I recently finished Andre Comte-Sponville‘s The Little Book of Atheist Spirituality.
This book came out last year and it is now out in paperback. If you haven’t read it yet, it’s definitely worth picking up a copy. I finished it over the course of a few lunches and found it to be inspiring and enjoyable.
As a rule, I rarely write anything in books. (Somehow, I feel like I’m defacing the book if I write anything in the margins.) However, reading through this essay, I was underlining/highlighting all over the place and picked up useful conversation topics every page or two.
Several parts of the book stood out to me.
The author talks about how atheists try to make up for religious occasions they must let go of when losing their faith. Sometimes it works (atheist weddings, anyone?) — other times, we fail. Like when we hold atheist funerals:
… But where death is concerned? Technically, of course, it is possible for funerals to be a purely civil affair; burials and cremations per se do not require religion.

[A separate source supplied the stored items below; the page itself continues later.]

/-- Terms z^(2k+1)/(2k+1) in fixed point. -/
def atanhTerms : Nat → Nat → Nat → Nat → Nat → Nat
  | 0, _, _, _, acc => acc
  | n + 1, k, z2, t, acc => let t' := t * z2 / 2 ^ wp; atanhTerms n (k + 2) z2 t' (acc + t' / (k + 2))
/-- `log2(m / 2^(bits − 1)) · 2^320` of a significand m of `bits` bits. -/
def log2Frac (m bits : Nat) : Nat :=
  let one := 2 ^ (bits - 1)
  let z := (m - one) * 2 ^ wp / (m + one)
  let z2 := z * z / 2 ^ wp
  2 * atanhTerms 110 1 z2 z z * 2 ^ wp / ln2

/-- log2 of m · 2^e, m > 0: sign and magnitude (q, e, sticky). -/
def log2Mag (m : Nat) (e : Int) : Bool × Nat × Int × Bool :=
  let b := bitLen m
  let n : Int := e + b - 1
  if m = 2 ^ (b - 1) then (n < 0, n.natAbs, 0, false)
  else
    let v : Int := n * (2 ^ wp : Nat) + log2Frac m b
    (v < 0, v.natAbs / 2 ^ 40, -((wp : Int) - 40), true)

/-- Which of the five functions. -/
inductive Fn5 where
  | recip | rsqrt | sqrt | exp2 | log2
deriving DecidableEq, Repr

/-- The exact result of a function: a special result of Table 11.4, or a magnitude to be rounded. -/
inductive FnRes where
  | special (r : Res)
  | mag (neg : Bool) (q : Nat) (e : Int) (sticky : Bool)
deriving DecidableEq, Repr

/-- Table 11.4 and the exact values. -/
def fn5 (f : Fmt) (fn : Fn5) (x : Fv) : FnRes :=
  let one : Nat := (fpar f).bias * 2 ^ (fpar f).mb
  match x with
  | .nan s => .special (nanRes f s)
  | .inf neg =>
    match fn with
    | .recip => .special ⟨zeroCode f neg, 0⟩
    | .rsqrt => .special (if neg then nanRes f true else ⟨0, 0⟩)
    | .sqrt => .special (if neg then nanRes f true else ⟨infCode f false, 0⟩)
    | .exp2 => .special (if neg then ⟨0, 0⟩ else ⟨infCode f false, 0⟩)
    | .log2 => .special (if neg then nanRes f true else ⟨infCode f false, 0⟩)
  | .fin neg 0 _ =>
    match fn with
    | .recip => .special ⟨infCode f neg, 0⟩
    | .rsqrt => .special ⟨infCode f neg, 0⟩
    | .sqrt => .special ⟨zeroCode f neg, 0⟩
    | .exp2 => .special ⟨one, 0⟩
    | .log2 => .special ⟨infCode f true, 0⟩
  | .fin neg m e =>
    let isOne := !neg && decide (m = 2 ^ (-e).toNat) && decide (e ≤ 0)
    if isOne then
      .special (match fn with
        | .exp2 => ⟨one + 2 ^ (fpar f).mb, 0⟩
        | .log2 => ⟨0, 0⟩
        | _ => ⟨one, 0⟩)
    else
    match fn with
    | .recip =>
      let k := bitLen m + 80
      .mag neg (2 ^ k / m) (-(k : Int) - e) (2 ^ k % m ≠ 0)
    | .sqrt =>
      if neg then .special (nanRes f true) else
      let par := (e % 2).toNat
      let y := m * 2 ^ par * 2 ^ 160
      let r := isqrt y
      .mag false r ((e - par) / 2 - 80) (r * r ≠ y)
    | .rsqrt =>
      if neg then .special (nanRes f true) else
      -- 1/√(m·2^e) with e made even: √(2^(2k)/m')/2^k
      let par := (e % 2).toNat
      let m' := m * 2 ^ par
      let k := bitLen m' + 100
      let y := 2 ^ (2 * k) / m'
      let r := isqrt y
      .mag false r (-(k : Int) - (e - par) / 2) (r * r * m' ≠ 2 ^ (2 * k))
    | .exp2 =>
      let (q, e', st) := exp2Mag (dyOf neg m e)
      .mag false q e' st
    | .log2 =>
      if neg then .special (nanRes f true) else
      let (n, q, e', st) := log2Mag m e
      .mag n q e' st

/-- A function of R100 rounded once; answers also whether it rounded (and so took a step under SR). -/
def frac5 (f : Fmt) (fn : Fn5) (mode : Rnd) (sat : Bool) (r : Nat) (x : Fv) : Res :=
  match fn5 f fn x with
  | .special r => r
  | .mag neg q e st => roundMag f mode sat r neg q e st

/-- Whether a function's operand is one of Table 11.4, which takes no step. -/
def fn5Special (f : Fmt) (fn : Fn5) (x : Fv) : Bool :=
  match fn5 f fn x with
  | .special _ => true
  | .mag _ _ _ _ => false

/-! ### Conversions (R103) -/

/-- Range of an integer format (R91). -/
def intLo (f : Fmt) : Int := if f.isSigned then -((2 ^ (f.width - 1) : Nat) : Int) else 0
/-- Upper bound. -/
def intHi (f : Fmt) : Int := if f.isSigned then ((2 ^ (f.width - 1) : Nat) : Int) - 1 else ((2 ^ f.width : Nat) : Int) - 1
/-- Value of an integer code. -/
def intVal (f : Fmt) (code : Nat) : Int := if f.isSigned then toSigned f.width code else ((code % 2 ^ f.width : Nat) : Int)
/-- Code of an integer, wrapping. -/
def intCode (f : Fmt) (x : Int) : Nat := ofSigned f.width x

A moment of silence and contemplation could suffice. Silence and tears could suffice. Yet it must be admitted that they rarely do; a nonreligious funeral almost always seems flat, artificial and impoverished — like a poor copy of the original…

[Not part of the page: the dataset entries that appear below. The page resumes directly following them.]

-- ==== Sys2Proof/Machine/State.lean ====
section
/-!
DEFINITION. The state of the BSY-2048 as plain data, the reasons a step can stop, and the state after reset. Register files
and memories are sparse maps (Bits.lean): an unlisted register or byte is 0. INVENTORY.md lists every field with its rule.
-/
namespace Sys2Proof.Machine

/-- Why the machine stops. -/
inductive Fault where
  /-- Raised by `step` while the module has no power and no power-good is due (R11): nothing executes. Safe. -/
  | noPower
deriving DecidableEq, Repr

/-- Why a step has no meaning. -/
inductive Refusal where
  /-- No meaning written for the instruction of this mnemonic. Safe. -/
  | notModelled (mnemonic : String)
  /-- Raised by a step that has no encoding when `State.cur` names no such step, or by an encoded instruction when the
  agent that runs it is absent: the machine never takes the step there. Safe. -/
  | notEnabled (mnemonic : String)
deriving DecidableEq, Repr

/-- An agent that takes steps cycle by cycle. -/
inductive Agent where
  /-- the control thread of a core -/
  | ct (core : Nat)
  /-- a context in its own slot -/
  | cx (core ctx : Nat)
  /-- the gather unit of a core -/
  | gu (core : Nat)
  /-- a routine run in a slice -/
  | rt (run : Nat)
deriving DecidableEq, Repr

/-- Whose step this is (log 4). -/
structure Cur where
  core : Nat
  ctx : Nat
  job : Nat
  run : Nat
  /-- The near-data instruction acts in a routine run (true) or a gather run (false). -/
  inRoutine : Bool
  ev : Ev
deriving DecidableEq, Repr

/-! ### Contexts -/

/-- Context states (Table 3.3). -/
inductive CSt where
  | empty | run | waitMem | waitQ | waitBar | stopped | faulted | evicted
deriving DecidableEq, Repr

/-- Age of a transaction: TIME, core id, context id (R272). -/
structure Age where
  time : Nat
  core : Nat
  ctx : Nat
deriving DecidableEq, Repr

/-- A mark on an element (R318): element bytes, severity class and the layout NL it was marked under. -/
structure Mark where
  w : Nat
  cls : Nat
  nl : Nat
deriving DecidableEq, Repr

/-- A reduction record (R281). -/
structure RedRec where
  va : Nat
  fn : Nat
  ty : XTy
  val : Word
deriving DecidableEq, Repr

/-- An open transaction (R152, R271–R282). -/
structure Txn where
  depth : Nat
  age : Age
  ckS : List (Nat × Word)
  ckM : List (Nat × BitVec 256)
  target : BitVec 17
  /-- granules read: VA [47:8] with the physical granule -/
  rset : List (Nat × Nat)
  wset : List (Nat × Nat)
  /-- speculative bytes by virtual address -/
  spec : List Host.Cell
  /-- bit errors in speculative lines not yet met, by VA [47:6], and marks on speculative elements, by virtual address (R316, R318) -/
  latent : List (Nat × List Nat)
  marks : List (Nat × Mark)
  recs : List RedRec
  /-- claims outstanding before the publish step -/
  claims : Nat
  /-- in the publish step: past the point where an abort can come once the last message has arrived -/
  committing : Bool
  /-- commit messages still on their way, and the home slices reached by one: accesses there wait (R282) -/
  msgs : Nat
  reached : List Nat
deriving DecidableEq, Repr

/-- A late fault report (R147, R305). -/
structure FaultRep where
  cause : Nat
  pc : BitVec 17
  detail : BitVec 40
  bundle : Word
  /-- the granule VA [47:8] concerned, for TXSTAT.GRAN; 0: none (R284) -/
  gran : Nat := 0
deriving DecidableEq, Repr

/-- A held control-thread request (R44). -/
inductive HeldReq where
  | kill | rdreg (sel : Word) | wrreg (sel v : Word) | redirect (pc : BitVec 17) | evict
deriving DecidableEq, Repr

/-- What a waiting context waits for. -/
inductive CWait where
  | none
  /-- the reply of a request -/
  | reply (req : Nat)
  /-- earlier accesses performed at a scope: a fence; `fence.sy` writes its status to `sd` -/
  | fence (sc : Scope) (sd : Option SReg)
  /-- earlier accesses performed at a scope before a release store is sent as request `req` -/
  | release (sc : Scope) (req : Nat) (wait : Bool)
  /-- earlier accesses performed before a transaction opens (R271) -/
  | xbegin (target : BitVec 17)
  /-- the commit (R282) -/
  | commit
  /-- pending destinations, or, with the oldest relaxed access named, the limit of four: the bundle has not issued (R147) -/
  | pending (oldest : Option Nat)
  /-- a local-store range an engine still reads (R143, R192): the bundle has not issued -/
  | range
  /-- a queue register, the task deques or the window: the bundle has not issued -/
  | queue (q : Nat)
  | taskPop
  | taskPush (pri : Nat)
  /-- the release of a barrier phase -/
  | bar (b : Nat) (phase : BitVec 32)
  /-- the MMP's answer after a PAGE abort (R286) -/
  | page
deriving DecidableEq, Repr

/-- A transfer taken by the bundle at issue (R41): the target and whether its copy is early. -/
structure Xfer where
  target : BitVec 17
  early : Bool
deriving DecidableEq, Repr

/-- Continuation of a light handler (R269). -/
inductive Cont where
  | follow (pc : BitVec 17) | stop (pc : BitVec 17)
deriving DecidableEq, Repr

/-- Operands as they stood before the bundle (R35; log 6). -/
structure Snap where
  s : List (Nat × Word)
  m : List (Nat × BitVec 256)
  v : List (Nat × Line)
  flags : Word
  rmode : BitVec 3
  seed : BitVec 32
deriving DecidableEq, Repr

/-- The empty snapshot. -/
def Snap.none : Snap := { s := [], m := [], v := [], flags := 0, rmode := 0, seed := 0 }

/-- A micro-thread context (R34). -/
structure Ctx where
  st : CSt
  pc : BitVec 17
  s : List (Nat × Word)
  m : List (Nat × BitVec 256)
  /-- s registers with an uncorrectable error, and 64-bit words of m registers by 4 × register + word (R319) -/
  sBad : List Nat
  mBad : List Nat
  flags : Word
  rmode : BitVec 3
  seed : BitVec 32
  txstat : Word
  latch : Word
  reissue : Bool
  bufBase : Nat
  buf : List (Nat × Word)
  /-- words of the buffer with an uncorrectable error (R319) -/
  bufBad : List Nat
  /-- the next own slot copies the block at `pc` (R38) -/
  copy : Bool
  /-- the buffer holds the block at `pc`; else it is copied with the issue of its first bundle (R43) -/
  bufOk : Bool
  inBlock : Bool
  bcastEnd : Option Nat
  readyAt : Nat
  /-- the cycle from which the register writes of the last bundle are complete (R160) -/
  shownAt : Nat
  /-- until this cycle PC still reads this value (R113) -/
  pcOld : Option (Nat × BitVec 17)
  ir : Word
  irPc : BitVec 17
  snap : Snap
  /-- the A-slot took a fault, or did not issue: the V-slot takes no effect and the bundle does not end -/
  quash : Bool
  /-- the A-slot has ended the bundle, by an abort or by a fault that counts as one after issue, and the V-slot still acts
  (R138, R273) -/
  vStill : Bool
  /-- the latch holds no bundle of the block: it ends no block but by S (R147, R157, R303) -/
  alone : Bool
  xfer : Option Xfer
  /-- s registers written by the bundle before (R142) -/
  sWrote : BitVec 16
  /-- whether a `wrcsr` of this bundle wrote SRSEED (R156) -/
  seedSet : Bool
  /-- what the bundle did, for the trace (R362) and the fingerprint (R330): A-slot result or global VA, vector register
  groups (by name) and mask registers (0x100 + number) written, stores -/
  aRes : Option Word
  vRes : List Nat
  stRes : List (Nat × List Byte)
  wait : CWait
  task : Option TaskRec
  handler : Option Cont
  pendHandler : Option Nat
  held : Option HeldReq
  heldFaults : List FaultRep
  cause : FaultRep
  txn : Option Txn
  age : Option Age
  joined : List (Nat × BitVec 32)
  lost : Bool
  refused : Bool
  noTrig : Bool
  stopReq : Bool
deriving DecidableEq, Repr

/-- A context of core `core` and number `c` in the state of Table 3.1; SRSEED is 0x9E37_79B9 XOR CTXID (R96). -/
def Ctx.init (core c : Nat) : Ctx :=
  { st := .empty, pc := 0, s := [], m := [], sBad := [], mBad := [], flags := 0, rmode := 0
    seed := 0x9E3779B9#32 ^^^ BitVec.ofNat 32 (core * 16 + c)
    txstat := 0, latch := 0, reissue := false, bufBase := 0, buf := [], bufBad := [], copy := false, bufOk := false, inBlock := false
    bcastEnd := none, readyAt := 0, shownAt := 0, pcOld := none, ir := 0, irPc := 0, snap := Snap.none, quash := false, vStill := false
    alone := false, xfer := none, sWrote := 0
    seedSet := false, aRes := none, vRes := [], stRes := []
    wait := .none, task := none, handler := none, pendHandler := none, held := none, heldFaults := []
    cause := { cause := 0, pc := 0, detail := 0, bundle := 0 }
    txn := none, age := none, joined := [], lost := false, refused := false, noTrig := false, stopReq := false }

/-! ### The control thread -/

/-- Control-thread privilege (R28). -/
inductive Priv where
  | machine | user
deriving DecidableEq, Repr

/-- What a waiting control thread waits in (R29). -/
inductive CtWait where
  | none
  /-- the instruction is tried again each cycle -/
  | retry
  /-- `tc.push` with the command word it has read, until it is accepted (R121) -/
  | push (word : BitVec 256)
  /-- the reply of a global or remote access -/
  | reply (req : Nat)
  /-- until a cycle, then rd is written -/
  | until (t : Nat) (rd : XReg) (v : Word)
  /-- a held request of this instruction: contexts still to answer, and the result so far -/
  | held (rd : XReg) (left : BitVec 16) (acc : Word)
  /-- the save or the load of a context -/
  | save (rd : XReg) (v : Word)
  /-- the checkpoint of `pair.off` -/
  | pair (rd : XReg)
deriving DecidableEq, Repr

/-- The control thread (R29–R31, R107). -/
structure Ct where
  x : List (Nat × Word)
  /-- registers with an uncorrectable error (R319) -/
  xBad : List Nat
  pc : Word
  priv : Priv
  mpp : Priv
  mprv : Bool
  mie : Bool
  mpie : Bool
  mtvec : Word
  mepc : Word
  mcause : Word
  mtval : Word
  mscratch : Word
  mcounteren : BitVec 3
  minstret : Word
  started : Bool
  finished : Bool
  halted : Bool
  wait : CtWait
  /-- the instruction word that waits -/
  ir : BitVec 32
  /-- reservation: line address and the cycle the home served the LR (R107) -/
  resv : Option (Nat × Nat)
  task : Option TaskRec
  joined : List (Nat × BitVec 32)
  lost : Bool
  refused : Bool
deriving DecidableEq, Repr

(Did he just compare us to cheesy Christian media?)
There was this excellent (lack of) connection between religion and morality:
… A good deed is not good because God commanded me to do it (in which case it would have been good for Abraham to slit his son’s throat); on the contrary, it is because an action is good that it is possible to believe God commanded it. Rather than religion being the basis for morals, morals are now the basis for religion…

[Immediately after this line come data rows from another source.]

/-- A transactional request is decided at its home slice (TX_REQUEST). -/
def txRequest (s : State) (r : Nat) : State :=
  match s.req r with
  | none => s
  | some q =>
    match q.who with
    | .cx i c =>
      if !q.live then { s with reqs := sdel r s.reqs } else
      let home := homeOf q.pa
      let h := homeSlice q.pa
      let pg := q.pa / 256
      let write := q.op.writes
      let d := if home = q.die then 0 else 44
      let again := fun (s : State) (n : Nat) => s.after n (.txRequest r)
      if s.lineBusy r (pg * 256) 256 then again s 1 else
      let m := s.marksOf pg
      let rivals := ((if write then m.readers else []) ++ m.writer.toList).filter (fun w => w ≠ (i, c))
      let mine := s.ageOf (i, c)
      if rivals ≠ [] then
        if rivals.all (fun w => (s.ageOf w).after mine) then
          let (s1, w) := s.abortHolders home q.slice rivals 1 pg
          again s1 w
        else txLose s r d 1
      else
        let owners := s.homeOwners home (linesOf (pg * 256) 256)
        if owners ≠ [] && q.ok then
          let (s1, w) := askCopies s q.die home q.slice owners false
          again (s1.modReq r (fun q => { q with ok := false })) w
        else
        -- a victim of CAPACITY: the requester loses, another is aborted and the request decided afresh
        let evict := fun (s : State) (hs : List ((Nat × Nat) × Nat)) =>
          match s.youngest ((i, c) :: hs.map (·.1)) with
          | some w =>
            if w = (i, c) then txLose s r d 2
            else
              let g := match hs.find? (fun e => e.1 = w) with | some e => e.2 | none => pg
              let (s1, n) := s.abortHolders home q.slice [w] 2 g
              again s1 n
          | none => s
        match s.dirFull h pg (i, c) write with
        | some hs => evict s hs
        | none =>
          match (s.core i).mustSpill (q.va / 256) with
          | none => txGrant s r q i c d 0
          | some old =>
            match (s.core i).ownerOfGran old with
            | none => txGrant (s.modCore i (fun k => { k with tile := k.tile.filter (fun e => !(e.gran && e.key = old)) })) r q i c d 0
            | some (_, pg') =>
              let h' := homeSlice (pg' * 256)
              let held := s.coh.vstore.filter (fun e => e.2 = h')
              if held.length ≥ 2048 then
                evict s (held.filterMap (fun e => (s.marksOf e.1).writer.map (fun w => (w, e.1))))
              else
                let hh := hops (clusterOf i) (dieOf i * 32 + h' % 32)
                let cc := if h' / 32 = dieOf i then 0 else 1
                txGrant { (s.modCore i (fun k => { k with tile := k.tile.filter (fun e => !(e.gran && e.key = old)) })) with
                  coh := { s.coh with vstore := s.coh.vstore ++ [(pg', h')] } } r q i c d (4 * hh + 88 * cc + 4)
    | _ => s

/-- TX_REQUEST. -/
def execTxRequest (s : State) : Out :=
  match s.cur.ev with
  | .txRequest r => ok (txRequest s r)
  | _ => notEnabled "TX_REQUEST"
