-- ==== Sys2Proof/Machine/Dispatch.lean ====
section
/-!
DEFINITION. What each instruction does: one arm per constructor of Instr.
-/
namespace Sys2Proof.Machine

The optimism is the kind you never see in atheist books. Like in this description of why anyone should embrace Humanism — it’s not the “life of nothingness” some people make it out to be:
No one can deny that much about the human condition is appalling. But this is no reason to stop loving life — just the opposite! All trips end eventually. Is that any reason to renounce undertaking on and enjoying it? You only live once. Is that any reason to spoil the single life you do have?… it is a powerful reason to go on paying the utmost attention to life, peace, justice… and our children. Life is all the more precious for being rare and fragile. Justice and peace are all the more necessary, all the more urgent, because nothing can guarantee their ultimate victory. Humanity is all the more moving for being alone, courageous and loving…
What about that Humanism, anyway?
A religion of man? Definitely not. What a sorry god man would make! Humanism is not a religion; it is an ethics (which includes our responsibilities toward other animal species). Man is not our God; he is our neighbor. Humanity is not our church; it is our demand…
After making the case for atheism, the author moves on to talk about “atheist spirituality.”
It’s this section where the author gets overly-philosophical. It wasn’t my favorite part of the book, but in short, Comte-Sponville says there is an atheist spirituality that is independent from religion.
It’s not a dealbreaker, though.
The book is not anti-theist (the author even mentions how he wishes there was a God — alas, there’s no good reason to believe that) and, in many ways, it gives plenty of credit (perhaps too much) to religion for what it has done for the world.
It’s an easy-to-read book, filled with exuberant passages, that stands in stark contrast to other writings on the subject which rip down anything and everything connected to religion.
In case you’re interested, fellow blogger Ebonmuse also wrote a review of this book recently.
(This review was solicited by a publisher; however, the opinions expressed are my own.)